From the entries below, copy exactly the lines from the one that contains "out).outLen = s.outLen := rfl" through the one that contains "out).phase = s.phase := rfl", both included, and only those.

******************************

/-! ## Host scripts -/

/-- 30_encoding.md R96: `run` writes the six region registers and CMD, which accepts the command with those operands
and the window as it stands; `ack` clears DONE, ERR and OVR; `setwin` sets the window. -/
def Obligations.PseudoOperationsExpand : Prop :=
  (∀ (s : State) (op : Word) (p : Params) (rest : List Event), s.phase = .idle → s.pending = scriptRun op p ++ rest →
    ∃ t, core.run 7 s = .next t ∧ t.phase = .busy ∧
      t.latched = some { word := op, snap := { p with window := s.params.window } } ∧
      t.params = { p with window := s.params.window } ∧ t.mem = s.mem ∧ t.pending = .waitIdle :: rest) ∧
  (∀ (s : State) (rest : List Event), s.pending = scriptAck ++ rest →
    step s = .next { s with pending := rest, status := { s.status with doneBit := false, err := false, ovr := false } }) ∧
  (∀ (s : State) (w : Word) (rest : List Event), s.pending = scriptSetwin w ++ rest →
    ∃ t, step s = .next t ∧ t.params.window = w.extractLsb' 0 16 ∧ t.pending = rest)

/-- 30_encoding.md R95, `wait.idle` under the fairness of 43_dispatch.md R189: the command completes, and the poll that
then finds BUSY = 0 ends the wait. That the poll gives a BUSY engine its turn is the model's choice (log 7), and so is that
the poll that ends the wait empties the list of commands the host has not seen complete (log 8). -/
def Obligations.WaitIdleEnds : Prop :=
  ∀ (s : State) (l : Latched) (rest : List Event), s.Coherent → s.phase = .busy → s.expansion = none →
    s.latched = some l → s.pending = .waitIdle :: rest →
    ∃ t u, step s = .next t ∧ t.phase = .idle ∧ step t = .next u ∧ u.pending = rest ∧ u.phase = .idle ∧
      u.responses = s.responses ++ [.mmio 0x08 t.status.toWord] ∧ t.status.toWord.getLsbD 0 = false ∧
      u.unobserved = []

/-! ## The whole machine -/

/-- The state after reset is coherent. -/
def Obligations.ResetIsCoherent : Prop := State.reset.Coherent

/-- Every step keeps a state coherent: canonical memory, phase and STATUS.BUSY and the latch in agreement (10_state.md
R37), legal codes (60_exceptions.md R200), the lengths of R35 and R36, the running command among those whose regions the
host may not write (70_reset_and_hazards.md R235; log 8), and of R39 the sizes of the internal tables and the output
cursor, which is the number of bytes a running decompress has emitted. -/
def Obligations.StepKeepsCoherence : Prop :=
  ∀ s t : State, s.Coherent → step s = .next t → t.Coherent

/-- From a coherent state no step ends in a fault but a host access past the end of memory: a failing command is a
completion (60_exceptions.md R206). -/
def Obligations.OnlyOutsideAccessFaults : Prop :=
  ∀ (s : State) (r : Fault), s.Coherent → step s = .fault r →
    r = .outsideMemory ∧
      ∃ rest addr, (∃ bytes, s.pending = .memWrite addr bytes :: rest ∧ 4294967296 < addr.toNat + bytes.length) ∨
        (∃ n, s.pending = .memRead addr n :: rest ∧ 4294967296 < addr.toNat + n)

******************************

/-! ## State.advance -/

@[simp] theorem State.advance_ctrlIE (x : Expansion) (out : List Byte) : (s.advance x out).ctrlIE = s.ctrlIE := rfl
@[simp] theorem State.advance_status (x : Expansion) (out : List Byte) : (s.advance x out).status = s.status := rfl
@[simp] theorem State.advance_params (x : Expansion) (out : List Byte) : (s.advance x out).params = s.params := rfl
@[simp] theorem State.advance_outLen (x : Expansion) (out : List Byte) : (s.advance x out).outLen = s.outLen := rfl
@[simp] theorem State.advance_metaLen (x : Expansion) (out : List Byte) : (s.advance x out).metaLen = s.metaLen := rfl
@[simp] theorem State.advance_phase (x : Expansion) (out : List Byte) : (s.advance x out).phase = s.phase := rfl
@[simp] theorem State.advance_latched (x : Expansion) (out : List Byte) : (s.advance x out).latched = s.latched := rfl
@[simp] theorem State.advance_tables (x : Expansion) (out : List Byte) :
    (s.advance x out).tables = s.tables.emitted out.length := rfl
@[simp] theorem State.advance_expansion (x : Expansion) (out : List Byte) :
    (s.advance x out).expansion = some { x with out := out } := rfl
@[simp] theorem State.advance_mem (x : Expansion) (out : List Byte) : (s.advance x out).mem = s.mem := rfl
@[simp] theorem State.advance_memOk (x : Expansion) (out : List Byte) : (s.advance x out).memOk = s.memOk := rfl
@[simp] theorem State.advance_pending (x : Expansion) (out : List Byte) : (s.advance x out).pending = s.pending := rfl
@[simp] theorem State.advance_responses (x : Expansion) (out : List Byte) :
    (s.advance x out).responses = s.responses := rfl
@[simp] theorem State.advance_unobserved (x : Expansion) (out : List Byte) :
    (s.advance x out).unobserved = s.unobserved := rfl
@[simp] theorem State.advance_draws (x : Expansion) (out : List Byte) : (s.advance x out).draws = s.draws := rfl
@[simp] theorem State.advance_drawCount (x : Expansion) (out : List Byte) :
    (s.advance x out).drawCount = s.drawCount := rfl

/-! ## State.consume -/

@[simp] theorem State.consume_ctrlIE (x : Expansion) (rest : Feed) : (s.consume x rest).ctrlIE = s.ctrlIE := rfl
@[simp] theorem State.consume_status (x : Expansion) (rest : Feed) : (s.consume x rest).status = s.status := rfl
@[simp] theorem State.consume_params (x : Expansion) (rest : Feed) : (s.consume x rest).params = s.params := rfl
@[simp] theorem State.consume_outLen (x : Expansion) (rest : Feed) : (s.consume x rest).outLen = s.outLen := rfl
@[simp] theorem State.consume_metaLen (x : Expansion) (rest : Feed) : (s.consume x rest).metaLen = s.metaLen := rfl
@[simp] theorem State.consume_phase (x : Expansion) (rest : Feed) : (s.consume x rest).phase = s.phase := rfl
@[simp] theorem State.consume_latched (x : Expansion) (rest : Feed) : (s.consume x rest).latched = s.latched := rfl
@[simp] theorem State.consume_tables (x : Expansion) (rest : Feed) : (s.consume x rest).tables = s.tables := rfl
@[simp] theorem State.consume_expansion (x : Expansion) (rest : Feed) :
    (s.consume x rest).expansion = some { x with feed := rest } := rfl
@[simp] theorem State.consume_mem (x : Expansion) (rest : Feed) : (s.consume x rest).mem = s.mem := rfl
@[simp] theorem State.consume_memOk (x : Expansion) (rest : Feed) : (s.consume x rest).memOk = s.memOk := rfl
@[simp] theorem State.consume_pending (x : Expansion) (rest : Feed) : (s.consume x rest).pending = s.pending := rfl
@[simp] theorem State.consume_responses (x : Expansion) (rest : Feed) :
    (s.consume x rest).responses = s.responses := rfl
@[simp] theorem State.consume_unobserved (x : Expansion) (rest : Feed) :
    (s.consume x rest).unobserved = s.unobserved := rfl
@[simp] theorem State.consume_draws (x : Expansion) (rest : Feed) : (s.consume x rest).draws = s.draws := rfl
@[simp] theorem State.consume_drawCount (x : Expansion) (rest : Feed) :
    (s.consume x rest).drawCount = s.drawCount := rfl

******************************

▸ **Problem solution**:
@[simp] theorem State.advance_outLen (x : Expansion) (out : List Byte) : (s.advance x out).outLen = s.outLen := rfl
@[simp] theorem State.advance_metaLen (x : Expansion) (out : List Byte) : (s.advance x out).metaLen = s.metaLen := rfl
@[simp] theorem State.advance_phase (x : Expansion) (out : List Byte) : (s.advance x out).phase = s.phase := rfl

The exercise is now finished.